WHAT WE SEE

Abandoned farm house. (All photos by Marylin Warner)

Abandoned farm house. (All photos by Marylin Warner)

detroit house

log cabins

Dear Mom,

During a trip to Colorado Springs many years ago, you visited my high school English classes.  In one class we were beginning Transcendentalism, and I wrote this quote on the board: “The question is not what you look at, but what you see.” ~ Henry David Thoreau 

I displayed pictures of houses—very old, decrepit houses—and told the students to choose one and write for ten minutes about what they saw and what might have happened there.  Sitting in the back of the room, you lifted a little notebook from your purse, closed your eyes and thought for a moment, then took a breath and began to write.

When the students shared what they’d written, the usual responses ranged from eerily sad tales to creepy horror scenes.  Much later you showed me the beginning of the free verse you’d written that day.
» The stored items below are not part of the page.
/-- The framing of a block whose FCRC is good (Table 15-15). -/
def Chip.framing (c : Chip) (l f : Nat) : Chip :=
  let smap := field f 32 4
  let four := c.linkSt l == 3
  let c := if field f 24 4 = 1 then c.onLink l (LinkState.laneFailed four (field f 28 4)) else c
  if smap < 8 ∧ (c.link l).rxSpare ≠ some smap then
    (c.onLink l fun x => { x with rxSpare := some smap, lctl := if x.lctl = some smap then none else x.lctl, rxNak := true }).swapNoted l
  else c

/-- What a received block brings (R437): the corrected symbols of each lane, ten flits, an uncorrected block counted, its framing. -/
def Chip.blockIn (c : Chip) (l v : Nat) : Chip :=
  let r := blockDecode v
  let lanes := c.rxLanes l
  let c := c.onLink l fun x => { x with
    corr := r.2.2.foldl (fun m k => let n := symbolLane lanes k; Store.put zeroNat m n (Store.get zeroNat m n + 1)) x.corr,
    rxFlits := x.rxFlits ++ (List.range 10).map fun i => (BitVec.ofNat 2048 (field r.1 (80 + 2048 * i) 2048), r.2.1) }
  if !r.2.1 then c.bump (Reg.linkErr l) 16 16 1
  else if field r.1 64 16 ≠ crc16 (lowBits r.1 64) then c
  else c.framing l (r.1 % 2 ^ 80)

/-- FEC_BLOCK_RECEIVE (R437, R440): a block's symbols as the lanes brought them, in the order sent: the message's and the 120 of parity; `aligned`: the receiver holds
block alignment. The transmitter of the link sends a block in the same time. DESIGN CHOICE: log entry 134. -/
def execFecBlockReceive (l : Fin 5) (msg : BitVec 20560) (parity : BitVec 1200) (aligned : Bool) (s : State) : Host.Outcome State Fault Refusal :=
  s.onChip fun c =>
    let l := l.val
    if !aligned || (!c.linkUp l && c.linkSt l != 1) then c
    else (c.blockIn l (msg.toNat + parity.toNat * 2 ^ 20560)).blockTime l

/-- LINK_LANE_FAIL (R438): a receive lane has lost lock, or its symbol error ratio over 1 ms has passed 10^-3. -/
def execLinkLaneFail (l : Fin 5) (lane : Fin 9) (s : State) : Host.Outcome State Fault Refusal :=
  s.onChip fun c => if c.linkUp l.val then c.laneFails l.val lane.val else c

/-- SPARE_SWAP (R438, R440): at a block boundary the transmitter moves the lane that a LANE_FAIL names onto the spare, and sends only idle flits until a NAK. An unused
spare that failed has nothing to move. -/
def execSpareSwap (l : Fin 5) (s : State) : Host.Outcome State Fault Refusal :=
  s.onChip fun c =>
    match (c.link l.val).fail with
    | none => c
    | some 8 => c
    | some lane => (c.onLink l.val fun x => { x with fail := none, spare := some lane, quiet := true, swapLeft := 16 }).swapNoted l.val

/-- Deskew and the elastic buffer of a lane (R441): its delay behind the last marker; pairs of filler symbols are deleted or repeated, 64 symbols at most. -/
def LinkState.alignLane (lane skew : Nat) (drift : Int) (x : LinkState) : LinkState :=
  let s := Store.get (fun _ => 0) x.slip lane + drift
  let k := min 64 (s.natAbs / 2 * 2)
  { x with skew := Store.put zeroNat x.skew lane skew,
           slip := Store.put (fun _ => 0) x.slip lane (if s < 0 then s + k else s - k) }

/-- ALIGNMENT_BLOCK_RECEIVE (R441): what each lane brought, LANE[0] first. A lane without the marker, or with one more than 32 symbols after the first, does not match its
position. DEDUCED: log entry 135. -/
def execAlignmentBlockReceive (l : Fin 5) (lanes : List LaneAlign) (s : State) : Host.Outcome State Fault Refusal :=
  s.onChip fun c =>
    let l := l.val
    if !c.linkUp l then c
    else
      let used (c : Chip) (n : Nat) : Bool := decide (n ≤ 8) && (c.link l).rxSpare != some n && bitOf (c.rdF (Reg.linkStat l) 16 9) n
      let times := lanes.zipIdx.filterMap fun e => if used c e.2 then e.1.marker else none
      let first := times.foldl min (listGet 0 times 0)
      let last := (times.filter fun (t : Nat) => decide (t ≤ first + 32)).foldl max first
      lanes.zipIdx.foldl (fun c e =>
        let x := Chip.link c l
        let due := if e.2 = 8 then x.rxSpare.getD 8 else e.2
        if !used c e.2 then c
        else
          match e.1.marker.filter fun (t : Nat) => decide (t ≤ first + 32) && e.1.word == laneWord due with
          | some t => c.onLink l fun x => LinkState.alignLane e.2 (last - t) e.1.drift { x with mism := Store.put zeroNat x.mism e.2 0 }
          | none =>
            let n := Store.get zeroNat x.mism e.2 + 1
            let c := c.onLink l fun x => { x with mism := Store.put zeroNat x.mism e.2 n }
            if n < 2 then c else c.laneFails l e.2) c

/-! ### Training frames (R442) -/

/-- Tap values in 1/80 of full swing; c(0) of preset 1 is the whole swing. -/
def tapDefault (k : Nat) : Int := if k % 4 = 2 then 80 else 0

/-- The taps c(-2), c(-1), c(0), c(1) of a preset (Table 15-17). -/
def presetTaps : Nat → List Int
  | 2 => [0, -8, 64, -8]
  | 3 => [2, -12, 62, -4]
  | 4 => [4, -16, 52, -8]
  | _ => [0, 0, 80, 0]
Eventually it became a full narrative poem, but here’s what you wrote in the early draft:

Gone from the warped and bare front porch

The soft weary voices of evening—

And the steady creak of the porch swing

As weary ones rest from their labors,

Relax from the plow and the washboard.

 

Great are the secrets you hold there,

And the love that was whispered in evening.

But gone are your voices forever,

As the broken glass of the windows,

And the rusted spring at the screen door.

                   From “Lonely House” by Mary E. Shepherd 

I post this for your friends and family, Mom, and especially for your great-grandchildren who would otherwise never know your feelings about farm life in the 1920-30’s, and the beauty you found in simple daily events.  What you wrote is a reminder of your gentle and hopeful spirit.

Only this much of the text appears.